▼▼▼
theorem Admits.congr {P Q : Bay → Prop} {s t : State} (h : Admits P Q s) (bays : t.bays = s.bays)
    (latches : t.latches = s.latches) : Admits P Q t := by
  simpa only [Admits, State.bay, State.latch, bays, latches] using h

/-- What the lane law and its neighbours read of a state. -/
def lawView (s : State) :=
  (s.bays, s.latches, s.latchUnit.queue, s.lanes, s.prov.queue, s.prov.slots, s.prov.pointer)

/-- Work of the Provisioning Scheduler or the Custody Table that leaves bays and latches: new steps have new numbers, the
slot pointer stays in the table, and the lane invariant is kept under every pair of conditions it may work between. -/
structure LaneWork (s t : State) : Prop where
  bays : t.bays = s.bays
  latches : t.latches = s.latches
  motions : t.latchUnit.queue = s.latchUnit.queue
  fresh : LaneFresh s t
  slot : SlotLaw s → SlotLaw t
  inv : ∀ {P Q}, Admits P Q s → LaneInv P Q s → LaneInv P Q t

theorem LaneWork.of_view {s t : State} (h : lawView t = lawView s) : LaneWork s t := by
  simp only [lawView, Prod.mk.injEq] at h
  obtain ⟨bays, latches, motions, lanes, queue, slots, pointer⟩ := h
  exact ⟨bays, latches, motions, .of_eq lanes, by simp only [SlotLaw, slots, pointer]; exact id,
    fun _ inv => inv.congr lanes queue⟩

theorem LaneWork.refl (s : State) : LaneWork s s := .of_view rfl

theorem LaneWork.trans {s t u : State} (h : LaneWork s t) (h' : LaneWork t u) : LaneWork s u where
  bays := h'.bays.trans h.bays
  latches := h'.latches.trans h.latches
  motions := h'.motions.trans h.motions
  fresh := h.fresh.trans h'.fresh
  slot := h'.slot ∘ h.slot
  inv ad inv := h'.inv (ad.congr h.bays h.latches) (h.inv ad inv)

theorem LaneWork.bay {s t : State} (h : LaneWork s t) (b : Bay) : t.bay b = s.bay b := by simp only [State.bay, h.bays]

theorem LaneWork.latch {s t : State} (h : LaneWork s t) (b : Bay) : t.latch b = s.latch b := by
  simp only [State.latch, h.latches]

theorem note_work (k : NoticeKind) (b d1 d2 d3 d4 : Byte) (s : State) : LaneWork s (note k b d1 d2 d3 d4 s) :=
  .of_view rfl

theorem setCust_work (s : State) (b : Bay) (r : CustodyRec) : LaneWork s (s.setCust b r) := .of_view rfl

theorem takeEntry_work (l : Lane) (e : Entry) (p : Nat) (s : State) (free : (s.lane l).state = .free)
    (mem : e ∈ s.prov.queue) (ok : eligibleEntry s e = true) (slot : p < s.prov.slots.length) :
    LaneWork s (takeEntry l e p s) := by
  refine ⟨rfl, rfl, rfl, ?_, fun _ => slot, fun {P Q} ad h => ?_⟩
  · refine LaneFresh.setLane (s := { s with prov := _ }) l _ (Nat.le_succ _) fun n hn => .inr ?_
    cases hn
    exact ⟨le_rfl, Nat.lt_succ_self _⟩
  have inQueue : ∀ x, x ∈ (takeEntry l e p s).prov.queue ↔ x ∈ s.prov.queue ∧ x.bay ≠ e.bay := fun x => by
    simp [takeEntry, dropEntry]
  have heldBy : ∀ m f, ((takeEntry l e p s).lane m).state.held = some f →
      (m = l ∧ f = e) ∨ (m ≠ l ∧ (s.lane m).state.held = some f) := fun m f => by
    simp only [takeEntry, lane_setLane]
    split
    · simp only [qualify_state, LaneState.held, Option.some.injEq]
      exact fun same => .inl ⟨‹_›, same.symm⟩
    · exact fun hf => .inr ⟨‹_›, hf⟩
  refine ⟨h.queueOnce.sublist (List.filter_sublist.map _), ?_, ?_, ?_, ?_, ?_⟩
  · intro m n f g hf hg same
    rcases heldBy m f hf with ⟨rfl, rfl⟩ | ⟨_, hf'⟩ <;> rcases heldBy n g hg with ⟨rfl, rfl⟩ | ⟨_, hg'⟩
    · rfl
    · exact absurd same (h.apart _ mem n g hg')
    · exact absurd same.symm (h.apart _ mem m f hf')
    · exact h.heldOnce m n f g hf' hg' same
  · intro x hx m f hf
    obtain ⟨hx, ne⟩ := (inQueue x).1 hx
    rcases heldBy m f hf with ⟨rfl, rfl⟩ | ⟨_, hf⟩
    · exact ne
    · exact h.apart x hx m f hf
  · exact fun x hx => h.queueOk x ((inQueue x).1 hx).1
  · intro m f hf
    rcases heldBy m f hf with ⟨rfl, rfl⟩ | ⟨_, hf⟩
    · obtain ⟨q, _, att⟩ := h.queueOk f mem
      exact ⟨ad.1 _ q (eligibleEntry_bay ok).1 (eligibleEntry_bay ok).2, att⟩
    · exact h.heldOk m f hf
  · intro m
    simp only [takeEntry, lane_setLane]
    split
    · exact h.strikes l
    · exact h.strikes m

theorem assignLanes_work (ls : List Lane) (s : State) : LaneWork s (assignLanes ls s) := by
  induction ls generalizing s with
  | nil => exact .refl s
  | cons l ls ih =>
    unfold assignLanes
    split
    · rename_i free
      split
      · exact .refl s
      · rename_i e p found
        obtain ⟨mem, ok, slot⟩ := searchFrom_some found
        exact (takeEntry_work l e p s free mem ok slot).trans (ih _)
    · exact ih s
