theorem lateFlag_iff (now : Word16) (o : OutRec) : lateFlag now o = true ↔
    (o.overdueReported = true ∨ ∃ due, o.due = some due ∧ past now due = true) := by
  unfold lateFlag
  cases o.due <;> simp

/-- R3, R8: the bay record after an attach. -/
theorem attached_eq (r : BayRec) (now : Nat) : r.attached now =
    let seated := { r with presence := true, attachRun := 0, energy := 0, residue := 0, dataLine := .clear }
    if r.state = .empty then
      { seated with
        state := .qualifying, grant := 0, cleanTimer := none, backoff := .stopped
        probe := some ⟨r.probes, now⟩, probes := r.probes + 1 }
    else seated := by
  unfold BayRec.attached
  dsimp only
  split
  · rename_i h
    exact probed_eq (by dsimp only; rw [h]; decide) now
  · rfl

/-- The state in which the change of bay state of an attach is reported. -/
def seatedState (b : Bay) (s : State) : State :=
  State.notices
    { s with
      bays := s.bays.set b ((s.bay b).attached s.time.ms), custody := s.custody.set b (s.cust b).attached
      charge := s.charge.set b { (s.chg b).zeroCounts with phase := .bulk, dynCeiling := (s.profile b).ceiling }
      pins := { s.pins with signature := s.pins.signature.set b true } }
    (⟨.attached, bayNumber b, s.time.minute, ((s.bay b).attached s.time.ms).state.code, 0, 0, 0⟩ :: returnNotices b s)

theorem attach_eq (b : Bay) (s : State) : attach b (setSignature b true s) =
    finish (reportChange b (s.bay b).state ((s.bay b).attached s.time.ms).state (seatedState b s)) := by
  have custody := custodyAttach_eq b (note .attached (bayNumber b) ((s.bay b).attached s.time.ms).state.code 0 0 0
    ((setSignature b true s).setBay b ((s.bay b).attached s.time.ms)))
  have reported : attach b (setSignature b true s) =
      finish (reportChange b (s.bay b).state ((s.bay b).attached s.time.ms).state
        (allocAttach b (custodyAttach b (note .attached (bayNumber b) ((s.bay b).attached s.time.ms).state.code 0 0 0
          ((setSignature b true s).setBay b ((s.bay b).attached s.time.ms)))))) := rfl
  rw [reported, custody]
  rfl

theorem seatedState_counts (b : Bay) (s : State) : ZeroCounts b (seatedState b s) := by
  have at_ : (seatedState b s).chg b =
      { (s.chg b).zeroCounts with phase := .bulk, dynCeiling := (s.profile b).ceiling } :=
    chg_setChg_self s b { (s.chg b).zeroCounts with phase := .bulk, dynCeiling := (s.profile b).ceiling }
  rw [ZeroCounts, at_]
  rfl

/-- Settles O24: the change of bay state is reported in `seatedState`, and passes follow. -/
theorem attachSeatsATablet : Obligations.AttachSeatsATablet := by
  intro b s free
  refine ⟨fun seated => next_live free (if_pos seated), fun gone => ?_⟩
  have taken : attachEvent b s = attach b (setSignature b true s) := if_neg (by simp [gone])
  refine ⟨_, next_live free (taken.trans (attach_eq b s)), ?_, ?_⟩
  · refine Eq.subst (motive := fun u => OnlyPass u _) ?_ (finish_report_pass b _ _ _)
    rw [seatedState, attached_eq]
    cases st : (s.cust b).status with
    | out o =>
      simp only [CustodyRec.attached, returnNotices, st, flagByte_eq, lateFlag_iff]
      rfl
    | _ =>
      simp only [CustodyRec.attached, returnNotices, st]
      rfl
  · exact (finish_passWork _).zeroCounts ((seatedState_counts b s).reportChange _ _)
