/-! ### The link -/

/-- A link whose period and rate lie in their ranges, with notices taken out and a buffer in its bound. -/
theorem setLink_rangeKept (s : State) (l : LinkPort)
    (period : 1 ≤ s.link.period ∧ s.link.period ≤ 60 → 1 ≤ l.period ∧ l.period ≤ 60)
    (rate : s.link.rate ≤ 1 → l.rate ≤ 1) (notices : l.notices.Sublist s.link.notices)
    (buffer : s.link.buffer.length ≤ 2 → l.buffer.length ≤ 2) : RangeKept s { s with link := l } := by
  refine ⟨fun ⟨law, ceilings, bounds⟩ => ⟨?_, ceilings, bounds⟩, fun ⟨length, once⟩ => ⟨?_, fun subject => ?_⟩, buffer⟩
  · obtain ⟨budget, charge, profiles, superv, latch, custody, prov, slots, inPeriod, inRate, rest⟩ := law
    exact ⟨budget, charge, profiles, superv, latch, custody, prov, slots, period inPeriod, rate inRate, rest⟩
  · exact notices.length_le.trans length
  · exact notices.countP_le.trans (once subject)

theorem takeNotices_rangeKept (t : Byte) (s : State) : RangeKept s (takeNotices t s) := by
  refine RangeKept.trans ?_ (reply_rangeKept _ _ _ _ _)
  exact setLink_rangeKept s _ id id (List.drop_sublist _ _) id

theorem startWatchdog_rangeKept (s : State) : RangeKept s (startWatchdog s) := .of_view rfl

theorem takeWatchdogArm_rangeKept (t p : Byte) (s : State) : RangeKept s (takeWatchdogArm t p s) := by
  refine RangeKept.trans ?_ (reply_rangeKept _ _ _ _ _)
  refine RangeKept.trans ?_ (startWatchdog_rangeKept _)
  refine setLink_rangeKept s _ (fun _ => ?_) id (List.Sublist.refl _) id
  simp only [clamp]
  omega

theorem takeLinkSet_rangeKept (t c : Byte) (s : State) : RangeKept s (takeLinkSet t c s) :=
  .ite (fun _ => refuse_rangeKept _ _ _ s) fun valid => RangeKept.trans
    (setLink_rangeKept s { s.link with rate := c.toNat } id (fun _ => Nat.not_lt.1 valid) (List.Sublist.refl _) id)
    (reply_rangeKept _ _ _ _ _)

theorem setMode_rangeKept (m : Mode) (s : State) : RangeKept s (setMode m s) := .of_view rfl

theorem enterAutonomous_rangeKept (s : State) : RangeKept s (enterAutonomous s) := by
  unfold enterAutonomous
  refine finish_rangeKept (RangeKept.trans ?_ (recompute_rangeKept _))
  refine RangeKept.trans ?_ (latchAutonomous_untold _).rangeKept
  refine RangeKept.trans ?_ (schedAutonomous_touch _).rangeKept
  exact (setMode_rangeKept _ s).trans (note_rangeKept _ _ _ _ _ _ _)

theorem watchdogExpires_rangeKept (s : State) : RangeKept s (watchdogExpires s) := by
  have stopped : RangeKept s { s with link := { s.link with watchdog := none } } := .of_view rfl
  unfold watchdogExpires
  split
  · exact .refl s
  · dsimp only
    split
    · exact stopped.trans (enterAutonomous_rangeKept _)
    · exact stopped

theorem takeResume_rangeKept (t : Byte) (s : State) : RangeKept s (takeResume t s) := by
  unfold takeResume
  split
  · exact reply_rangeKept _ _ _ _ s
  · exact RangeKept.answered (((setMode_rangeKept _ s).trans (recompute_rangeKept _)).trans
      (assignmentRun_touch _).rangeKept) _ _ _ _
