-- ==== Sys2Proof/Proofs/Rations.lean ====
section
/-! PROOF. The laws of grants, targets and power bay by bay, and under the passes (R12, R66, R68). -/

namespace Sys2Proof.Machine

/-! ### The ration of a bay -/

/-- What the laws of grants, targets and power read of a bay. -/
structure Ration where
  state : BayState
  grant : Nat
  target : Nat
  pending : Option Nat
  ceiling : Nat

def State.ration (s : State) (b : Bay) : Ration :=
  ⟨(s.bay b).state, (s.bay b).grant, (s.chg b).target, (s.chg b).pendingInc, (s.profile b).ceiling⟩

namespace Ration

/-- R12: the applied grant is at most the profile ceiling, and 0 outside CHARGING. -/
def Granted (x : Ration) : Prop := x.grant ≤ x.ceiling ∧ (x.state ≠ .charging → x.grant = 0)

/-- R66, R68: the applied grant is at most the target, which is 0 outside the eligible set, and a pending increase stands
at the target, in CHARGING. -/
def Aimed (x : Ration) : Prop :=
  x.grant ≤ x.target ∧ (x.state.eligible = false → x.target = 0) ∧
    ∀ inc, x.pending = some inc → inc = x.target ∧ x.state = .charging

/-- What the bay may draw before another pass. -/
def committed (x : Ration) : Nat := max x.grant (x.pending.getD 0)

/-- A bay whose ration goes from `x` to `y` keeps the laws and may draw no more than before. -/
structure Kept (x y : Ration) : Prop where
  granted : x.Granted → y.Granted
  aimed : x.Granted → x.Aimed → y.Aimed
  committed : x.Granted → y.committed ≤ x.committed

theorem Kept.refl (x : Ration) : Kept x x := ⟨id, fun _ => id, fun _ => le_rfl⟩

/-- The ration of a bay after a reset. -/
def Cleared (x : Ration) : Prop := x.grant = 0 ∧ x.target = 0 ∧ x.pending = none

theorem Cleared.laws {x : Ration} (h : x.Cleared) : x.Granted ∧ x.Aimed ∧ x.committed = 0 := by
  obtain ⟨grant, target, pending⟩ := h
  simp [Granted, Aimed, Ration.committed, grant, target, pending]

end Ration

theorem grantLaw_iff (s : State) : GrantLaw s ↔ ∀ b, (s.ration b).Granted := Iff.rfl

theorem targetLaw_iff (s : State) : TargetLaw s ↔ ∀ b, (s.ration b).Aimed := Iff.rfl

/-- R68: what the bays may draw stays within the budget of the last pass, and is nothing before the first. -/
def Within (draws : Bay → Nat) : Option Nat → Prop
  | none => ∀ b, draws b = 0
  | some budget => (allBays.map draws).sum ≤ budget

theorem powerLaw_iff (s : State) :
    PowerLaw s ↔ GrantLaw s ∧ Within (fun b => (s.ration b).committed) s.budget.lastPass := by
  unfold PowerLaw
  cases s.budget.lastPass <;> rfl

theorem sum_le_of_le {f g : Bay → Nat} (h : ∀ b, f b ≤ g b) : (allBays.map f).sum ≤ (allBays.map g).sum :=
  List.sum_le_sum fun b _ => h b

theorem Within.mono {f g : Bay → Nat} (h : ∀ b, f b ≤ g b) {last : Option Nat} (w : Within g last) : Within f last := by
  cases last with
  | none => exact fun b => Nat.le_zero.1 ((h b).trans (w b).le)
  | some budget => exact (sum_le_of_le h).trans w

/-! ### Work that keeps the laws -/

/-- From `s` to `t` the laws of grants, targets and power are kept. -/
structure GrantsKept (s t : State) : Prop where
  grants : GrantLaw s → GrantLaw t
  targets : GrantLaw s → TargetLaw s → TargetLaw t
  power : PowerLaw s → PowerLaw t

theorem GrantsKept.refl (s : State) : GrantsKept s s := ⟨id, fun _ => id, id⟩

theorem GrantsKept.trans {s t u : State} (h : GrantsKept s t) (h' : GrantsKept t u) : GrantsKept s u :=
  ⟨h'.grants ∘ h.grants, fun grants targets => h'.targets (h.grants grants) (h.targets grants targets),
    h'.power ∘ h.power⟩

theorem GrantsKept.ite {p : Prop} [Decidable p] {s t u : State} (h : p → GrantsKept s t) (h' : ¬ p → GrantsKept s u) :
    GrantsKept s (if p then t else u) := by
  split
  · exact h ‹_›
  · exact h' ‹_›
▲▲▲
PROBLEM TO SOLVE
Please give back exactly the lines of this listing beginning at the line with "def State.ration (s" and ending with the line with "cases s.budget.lastPass <;> rfl", both included, and nothing else.

EXERCISE RESPONSE
def State.ration (s : State) (b : Bay) : Ration :=
  ⟨(s.bay b).state, (s.bay b).grant, (s.chg b).target, (s.chg b).pendingInc, (s.profile b).ceiling⟩

namespace Ration

/-- R12: the applied grant is at most the profile ceiling, and 0 outside CHARGING. -/
def Granted (x : Ration) : Prop := x.grant ≤ x.ceiling ∧ (x.state ≠ .charging → x.grant = 0)

/-- R66, R68: the applied grant is at most the target, which is 0 outside the eligible set, and a pending increase stands
at the target, in CHARGING. -/
def Aimed (x : Ration) : Prop :=
  x.grant ≤ x.target ∧ (x.state.eligible = false → x.target = 0) ∧
    ∀ inc, x.pending = some inc → inc = x.target ∧ x.state = .charging

/-- What the bay may draw before another pass. -/
def committed (x : Ration) : Nat := max x.grant (x.pending.getD 0)

/-- A bay whose ration goes from `x` to `y` keeps the laws and may draw no more than before. -/
structure Kept (x y : Ration) : Prop where
  granted : x.Granted → y.Granted
  aimed : x.Granted → x.Aimed → y.Aimed
  committed : x.Granted → y.committed ≤ x.committed

theorem Kept.refl (x : Ration) : Kept x x := ⟨id, fun _ => id, fun _ => le_rfl⟩

/-- The ration of a bay after a reset. -/
def Cleared (x : Ration) : Prop := x.grant = 0 ∧ x.target = 0 ∧ x.pending = none

theorem Cleared.laws {x : Ration} (h : x.Cleared) : x.Granted ∧ x.Aimed ∧ x.committed = 0 := by
  obtain ⟨grant, target, pending⟩ := h
  simp [Granted, Aimed, Ration.committed, grant, target, pending]

end Ration

theorem grantLaw_iff (s : State) : GrantLaw s ↔ ∀ b, (s.ration b).Granted := Iff.rfl

theorem targetLaw_iff (s : State) : TargetLaw s ↔ ∀ b, (s.ration b).Aimed := Iff.rfl

/-- R68: what the bays may draw stays within the budget of the last pass, and is nothing before the first. -/
def Within (draws : Bay → Nat) : Option Nat → Prop
  | none => ∀ b, draws b = 0
  | some budget => (allBays.map draws).sum ≤ budget

theorem powerLaw_iff (s : State) :
    PowerLaw s ↔ GrantLaw s ∧ Within (fun b => (s.ration b).committed) s.budget.lastPass := by
  unfold PowerLaw
  cases s.budget.lastPass <;> rfl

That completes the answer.